__Task instructions__. Start at the first line of the listing below. Write out each line exactly, stopping after the one that contains "(o : Host.Outcome".
Segment Start: Provided material
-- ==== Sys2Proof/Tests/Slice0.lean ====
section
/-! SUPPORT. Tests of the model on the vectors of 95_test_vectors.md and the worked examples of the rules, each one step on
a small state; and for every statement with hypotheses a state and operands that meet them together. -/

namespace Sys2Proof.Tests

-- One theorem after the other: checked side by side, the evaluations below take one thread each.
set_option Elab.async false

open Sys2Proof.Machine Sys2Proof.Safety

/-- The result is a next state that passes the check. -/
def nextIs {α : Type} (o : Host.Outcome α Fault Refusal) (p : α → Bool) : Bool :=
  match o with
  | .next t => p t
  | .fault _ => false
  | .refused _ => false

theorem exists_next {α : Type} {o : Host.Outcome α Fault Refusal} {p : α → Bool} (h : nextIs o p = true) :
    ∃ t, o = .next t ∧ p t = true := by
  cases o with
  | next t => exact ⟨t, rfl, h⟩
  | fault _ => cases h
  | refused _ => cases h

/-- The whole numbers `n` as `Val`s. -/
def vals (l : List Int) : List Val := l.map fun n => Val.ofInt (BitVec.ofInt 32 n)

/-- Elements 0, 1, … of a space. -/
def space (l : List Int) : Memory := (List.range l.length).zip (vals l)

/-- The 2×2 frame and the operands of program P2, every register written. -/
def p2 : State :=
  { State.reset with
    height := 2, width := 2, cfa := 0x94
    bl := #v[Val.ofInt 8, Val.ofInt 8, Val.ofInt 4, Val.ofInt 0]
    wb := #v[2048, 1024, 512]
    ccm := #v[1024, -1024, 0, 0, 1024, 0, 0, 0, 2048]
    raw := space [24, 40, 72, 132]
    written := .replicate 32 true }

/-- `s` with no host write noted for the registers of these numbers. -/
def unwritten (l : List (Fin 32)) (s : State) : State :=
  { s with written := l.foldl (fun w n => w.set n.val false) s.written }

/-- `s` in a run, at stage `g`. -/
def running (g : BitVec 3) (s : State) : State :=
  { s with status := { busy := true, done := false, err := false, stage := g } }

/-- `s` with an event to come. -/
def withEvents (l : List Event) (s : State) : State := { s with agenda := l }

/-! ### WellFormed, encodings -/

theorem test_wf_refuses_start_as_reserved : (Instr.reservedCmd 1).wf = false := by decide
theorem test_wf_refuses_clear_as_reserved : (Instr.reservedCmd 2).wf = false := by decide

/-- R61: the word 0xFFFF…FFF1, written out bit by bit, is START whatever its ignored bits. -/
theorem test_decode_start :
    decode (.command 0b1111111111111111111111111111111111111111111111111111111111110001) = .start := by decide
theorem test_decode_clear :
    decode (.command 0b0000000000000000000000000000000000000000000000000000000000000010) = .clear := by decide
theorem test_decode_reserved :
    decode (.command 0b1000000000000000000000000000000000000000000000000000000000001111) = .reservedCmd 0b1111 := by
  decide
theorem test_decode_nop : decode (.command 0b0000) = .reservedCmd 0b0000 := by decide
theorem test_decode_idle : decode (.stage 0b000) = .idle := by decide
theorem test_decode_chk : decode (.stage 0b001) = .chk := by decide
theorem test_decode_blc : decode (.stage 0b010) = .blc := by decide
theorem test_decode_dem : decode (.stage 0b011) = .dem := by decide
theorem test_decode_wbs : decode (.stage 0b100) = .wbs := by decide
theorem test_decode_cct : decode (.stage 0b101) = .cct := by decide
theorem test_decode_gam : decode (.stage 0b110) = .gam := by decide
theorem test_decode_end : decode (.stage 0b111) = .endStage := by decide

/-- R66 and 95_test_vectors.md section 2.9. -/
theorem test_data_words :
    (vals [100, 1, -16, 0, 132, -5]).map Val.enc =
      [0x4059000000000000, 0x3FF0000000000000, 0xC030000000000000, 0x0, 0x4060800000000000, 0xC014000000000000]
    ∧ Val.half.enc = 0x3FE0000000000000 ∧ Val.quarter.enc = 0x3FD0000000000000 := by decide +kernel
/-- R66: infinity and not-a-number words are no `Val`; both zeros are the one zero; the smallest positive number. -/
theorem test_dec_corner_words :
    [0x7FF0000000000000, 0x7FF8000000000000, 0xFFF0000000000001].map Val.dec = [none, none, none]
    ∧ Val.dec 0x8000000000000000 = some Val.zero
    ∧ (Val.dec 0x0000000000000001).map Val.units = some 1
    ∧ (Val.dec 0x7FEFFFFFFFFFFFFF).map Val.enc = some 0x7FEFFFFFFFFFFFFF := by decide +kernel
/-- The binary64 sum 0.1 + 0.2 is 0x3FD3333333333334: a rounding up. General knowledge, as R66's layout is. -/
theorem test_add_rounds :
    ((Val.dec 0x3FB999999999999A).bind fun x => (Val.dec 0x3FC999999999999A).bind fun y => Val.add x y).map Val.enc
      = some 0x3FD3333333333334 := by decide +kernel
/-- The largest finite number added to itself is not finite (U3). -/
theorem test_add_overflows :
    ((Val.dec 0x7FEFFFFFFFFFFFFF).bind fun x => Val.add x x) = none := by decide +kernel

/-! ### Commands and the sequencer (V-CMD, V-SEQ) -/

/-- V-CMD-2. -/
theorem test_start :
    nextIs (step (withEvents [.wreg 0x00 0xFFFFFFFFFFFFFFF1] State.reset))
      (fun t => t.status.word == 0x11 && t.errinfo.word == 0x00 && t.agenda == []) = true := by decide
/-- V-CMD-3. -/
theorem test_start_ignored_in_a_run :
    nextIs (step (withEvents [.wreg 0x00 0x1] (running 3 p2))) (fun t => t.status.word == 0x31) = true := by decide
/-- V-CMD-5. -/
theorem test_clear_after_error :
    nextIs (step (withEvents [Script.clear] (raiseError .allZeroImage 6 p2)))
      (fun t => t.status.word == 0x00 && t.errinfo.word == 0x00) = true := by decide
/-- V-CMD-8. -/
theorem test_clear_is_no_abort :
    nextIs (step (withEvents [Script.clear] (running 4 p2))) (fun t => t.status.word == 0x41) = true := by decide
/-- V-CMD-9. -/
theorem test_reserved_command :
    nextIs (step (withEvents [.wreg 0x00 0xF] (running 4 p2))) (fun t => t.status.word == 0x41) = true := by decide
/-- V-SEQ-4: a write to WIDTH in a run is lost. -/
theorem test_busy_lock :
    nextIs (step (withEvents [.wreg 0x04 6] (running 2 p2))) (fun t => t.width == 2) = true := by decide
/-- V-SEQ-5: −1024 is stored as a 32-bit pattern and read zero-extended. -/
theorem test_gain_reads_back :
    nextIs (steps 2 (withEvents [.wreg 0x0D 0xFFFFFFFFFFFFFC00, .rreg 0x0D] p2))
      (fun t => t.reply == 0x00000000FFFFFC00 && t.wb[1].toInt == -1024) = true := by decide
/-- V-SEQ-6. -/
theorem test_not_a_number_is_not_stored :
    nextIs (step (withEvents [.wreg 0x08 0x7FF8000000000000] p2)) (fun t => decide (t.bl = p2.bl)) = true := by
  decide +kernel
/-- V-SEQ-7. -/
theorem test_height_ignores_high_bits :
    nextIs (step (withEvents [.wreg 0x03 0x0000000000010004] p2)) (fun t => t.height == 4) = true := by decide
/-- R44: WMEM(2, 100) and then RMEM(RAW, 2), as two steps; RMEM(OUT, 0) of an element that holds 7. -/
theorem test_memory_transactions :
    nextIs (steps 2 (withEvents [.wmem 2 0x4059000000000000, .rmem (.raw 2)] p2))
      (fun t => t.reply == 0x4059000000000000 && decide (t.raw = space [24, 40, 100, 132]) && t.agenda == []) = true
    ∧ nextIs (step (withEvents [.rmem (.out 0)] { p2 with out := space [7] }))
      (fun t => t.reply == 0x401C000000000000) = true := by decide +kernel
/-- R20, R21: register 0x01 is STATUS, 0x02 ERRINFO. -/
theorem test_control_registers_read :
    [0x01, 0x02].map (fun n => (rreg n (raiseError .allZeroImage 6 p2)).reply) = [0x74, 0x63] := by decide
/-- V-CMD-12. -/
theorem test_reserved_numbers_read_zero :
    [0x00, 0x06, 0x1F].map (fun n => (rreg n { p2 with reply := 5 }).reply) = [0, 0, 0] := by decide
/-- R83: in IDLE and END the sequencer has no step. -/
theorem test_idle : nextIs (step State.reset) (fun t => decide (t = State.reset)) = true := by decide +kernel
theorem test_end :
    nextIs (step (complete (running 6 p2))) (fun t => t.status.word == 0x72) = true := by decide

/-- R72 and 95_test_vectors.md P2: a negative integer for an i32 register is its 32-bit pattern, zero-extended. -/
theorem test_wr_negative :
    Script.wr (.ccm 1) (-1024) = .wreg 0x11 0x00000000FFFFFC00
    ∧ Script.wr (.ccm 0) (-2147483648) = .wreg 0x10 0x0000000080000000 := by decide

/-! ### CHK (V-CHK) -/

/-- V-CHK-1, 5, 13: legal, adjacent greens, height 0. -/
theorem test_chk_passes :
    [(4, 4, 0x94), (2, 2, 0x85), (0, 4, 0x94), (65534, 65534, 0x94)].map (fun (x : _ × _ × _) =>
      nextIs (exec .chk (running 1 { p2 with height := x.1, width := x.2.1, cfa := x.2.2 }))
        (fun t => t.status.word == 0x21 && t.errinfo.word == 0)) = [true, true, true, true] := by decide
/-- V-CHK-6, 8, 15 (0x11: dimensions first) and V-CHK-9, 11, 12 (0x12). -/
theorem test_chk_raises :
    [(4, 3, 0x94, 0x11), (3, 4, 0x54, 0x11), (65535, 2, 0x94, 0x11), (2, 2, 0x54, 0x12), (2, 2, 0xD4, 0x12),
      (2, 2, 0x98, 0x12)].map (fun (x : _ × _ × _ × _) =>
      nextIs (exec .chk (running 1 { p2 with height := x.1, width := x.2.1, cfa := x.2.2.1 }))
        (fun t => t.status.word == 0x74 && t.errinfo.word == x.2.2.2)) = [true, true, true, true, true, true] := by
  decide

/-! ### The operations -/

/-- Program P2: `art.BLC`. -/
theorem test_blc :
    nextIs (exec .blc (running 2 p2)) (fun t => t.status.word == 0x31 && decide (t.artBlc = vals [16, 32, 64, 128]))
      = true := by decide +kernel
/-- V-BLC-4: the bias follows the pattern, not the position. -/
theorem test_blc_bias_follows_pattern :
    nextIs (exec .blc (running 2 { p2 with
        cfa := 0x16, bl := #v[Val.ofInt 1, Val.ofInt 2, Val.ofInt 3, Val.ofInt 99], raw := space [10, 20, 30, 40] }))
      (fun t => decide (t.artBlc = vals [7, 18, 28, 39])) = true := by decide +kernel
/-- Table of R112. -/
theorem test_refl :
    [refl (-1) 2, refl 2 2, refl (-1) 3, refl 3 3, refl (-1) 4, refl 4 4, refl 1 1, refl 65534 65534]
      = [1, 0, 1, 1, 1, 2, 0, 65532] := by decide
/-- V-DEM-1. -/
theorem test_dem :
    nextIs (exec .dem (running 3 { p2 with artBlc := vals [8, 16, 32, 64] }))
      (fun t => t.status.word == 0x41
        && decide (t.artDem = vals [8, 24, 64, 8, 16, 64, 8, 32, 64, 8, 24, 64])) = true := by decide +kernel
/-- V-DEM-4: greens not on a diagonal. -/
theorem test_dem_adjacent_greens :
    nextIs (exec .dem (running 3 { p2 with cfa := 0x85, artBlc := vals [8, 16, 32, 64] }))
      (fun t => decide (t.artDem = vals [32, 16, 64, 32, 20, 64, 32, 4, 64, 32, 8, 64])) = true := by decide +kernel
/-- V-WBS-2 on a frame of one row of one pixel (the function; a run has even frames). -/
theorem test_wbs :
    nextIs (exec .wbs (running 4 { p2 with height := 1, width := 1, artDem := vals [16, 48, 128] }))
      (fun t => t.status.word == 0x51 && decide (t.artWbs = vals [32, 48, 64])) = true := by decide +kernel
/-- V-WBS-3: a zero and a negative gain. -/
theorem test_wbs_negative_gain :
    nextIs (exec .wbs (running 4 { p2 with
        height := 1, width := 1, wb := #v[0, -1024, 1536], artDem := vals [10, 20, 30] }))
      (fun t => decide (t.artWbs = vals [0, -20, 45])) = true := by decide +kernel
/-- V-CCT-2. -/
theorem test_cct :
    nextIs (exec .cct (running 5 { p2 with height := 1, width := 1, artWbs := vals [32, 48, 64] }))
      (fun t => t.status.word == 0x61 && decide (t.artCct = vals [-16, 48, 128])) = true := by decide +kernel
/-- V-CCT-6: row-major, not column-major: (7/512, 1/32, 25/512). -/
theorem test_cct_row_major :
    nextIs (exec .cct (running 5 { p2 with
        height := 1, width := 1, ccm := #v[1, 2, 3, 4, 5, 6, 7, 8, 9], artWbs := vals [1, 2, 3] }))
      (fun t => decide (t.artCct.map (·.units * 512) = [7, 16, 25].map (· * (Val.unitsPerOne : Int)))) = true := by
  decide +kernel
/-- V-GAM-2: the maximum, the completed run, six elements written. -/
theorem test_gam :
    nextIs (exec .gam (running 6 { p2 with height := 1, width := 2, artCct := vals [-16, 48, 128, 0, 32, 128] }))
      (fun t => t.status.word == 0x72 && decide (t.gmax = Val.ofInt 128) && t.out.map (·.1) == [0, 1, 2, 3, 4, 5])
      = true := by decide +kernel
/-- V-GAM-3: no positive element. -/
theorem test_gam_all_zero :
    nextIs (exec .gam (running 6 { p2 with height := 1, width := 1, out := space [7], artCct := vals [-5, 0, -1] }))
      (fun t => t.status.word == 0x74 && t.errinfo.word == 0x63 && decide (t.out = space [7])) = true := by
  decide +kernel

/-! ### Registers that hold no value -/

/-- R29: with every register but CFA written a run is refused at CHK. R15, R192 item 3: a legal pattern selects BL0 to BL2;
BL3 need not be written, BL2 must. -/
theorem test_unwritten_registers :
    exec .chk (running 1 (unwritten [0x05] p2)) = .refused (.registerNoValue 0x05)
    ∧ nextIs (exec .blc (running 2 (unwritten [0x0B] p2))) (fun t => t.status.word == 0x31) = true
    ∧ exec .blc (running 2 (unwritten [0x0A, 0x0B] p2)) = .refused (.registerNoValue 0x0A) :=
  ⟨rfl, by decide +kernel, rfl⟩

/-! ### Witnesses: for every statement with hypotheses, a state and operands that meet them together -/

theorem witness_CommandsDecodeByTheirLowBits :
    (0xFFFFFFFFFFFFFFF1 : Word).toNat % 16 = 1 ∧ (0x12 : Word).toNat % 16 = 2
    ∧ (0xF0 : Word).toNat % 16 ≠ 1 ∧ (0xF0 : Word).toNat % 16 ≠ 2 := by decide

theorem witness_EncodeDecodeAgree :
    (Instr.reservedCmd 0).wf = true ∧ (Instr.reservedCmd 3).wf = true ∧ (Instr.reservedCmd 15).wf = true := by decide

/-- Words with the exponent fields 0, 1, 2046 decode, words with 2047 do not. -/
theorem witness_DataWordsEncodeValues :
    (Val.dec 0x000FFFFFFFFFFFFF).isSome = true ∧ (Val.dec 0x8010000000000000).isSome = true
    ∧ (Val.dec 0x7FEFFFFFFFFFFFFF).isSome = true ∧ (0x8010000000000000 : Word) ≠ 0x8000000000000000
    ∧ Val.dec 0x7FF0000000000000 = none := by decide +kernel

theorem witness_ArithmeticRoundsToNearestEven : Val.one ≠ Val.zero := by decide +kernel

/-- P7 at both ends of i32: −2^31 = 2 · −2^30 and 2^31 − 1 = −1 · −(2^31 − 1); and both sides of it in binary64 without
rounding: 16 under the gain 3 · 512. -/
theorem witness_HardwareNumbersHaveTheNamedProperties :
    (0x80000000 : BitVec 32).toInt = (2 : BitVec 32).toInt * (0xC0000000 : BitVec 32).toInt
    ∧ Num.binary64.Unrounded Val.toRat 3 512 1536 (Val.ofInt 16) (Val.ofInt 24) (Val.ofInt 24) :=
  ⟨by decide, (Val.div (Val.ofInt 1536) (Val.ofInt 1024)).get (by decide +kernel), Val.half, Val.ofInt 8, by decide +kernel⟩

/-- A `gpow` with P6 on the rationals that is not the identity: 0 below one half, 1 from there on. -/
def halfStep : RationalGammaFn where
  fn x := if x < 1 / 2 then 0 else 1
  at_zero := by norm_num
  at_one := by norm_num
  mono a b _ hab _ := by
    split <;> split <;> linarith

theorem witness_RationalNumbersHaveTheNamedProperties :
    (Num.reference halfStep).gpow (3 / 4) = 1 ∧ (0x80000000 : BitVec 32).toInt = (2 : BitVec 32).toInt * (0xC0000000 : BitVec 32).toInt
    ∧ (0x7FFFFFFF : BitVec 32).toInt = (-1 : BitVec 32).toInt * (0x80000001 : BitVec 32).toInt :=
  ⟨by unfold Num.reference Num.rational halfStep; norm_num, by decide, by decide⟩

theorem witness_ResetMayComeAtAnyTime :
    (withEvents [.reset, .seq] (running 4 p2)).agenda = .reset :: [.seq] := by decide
Segment End: Provided material
__Solution for this exercise__.
-- ==== Sys2Proof/Tests/Slice0.lean ====
section
/-! SUPPORT. Tests of the model on the vectors of 95_test_vectors.md and the worked examples of the rules, each one step on
a small state; and for every statement with hypotheses a state and operands that meet them together. -/

namespace Sys2Proof.Tests

-- One theorem after the other: checked side by side, the evaluations below take one thread each.
set_option Elab.async false

open Sys2Proof.Machine Sys2Proof.Safety

/-- The result is a next state that passes the check. -/
def nextIs {α : Type} (o : Host.Outcome α Fault Refusal) (p : α → Bool) : Bool :=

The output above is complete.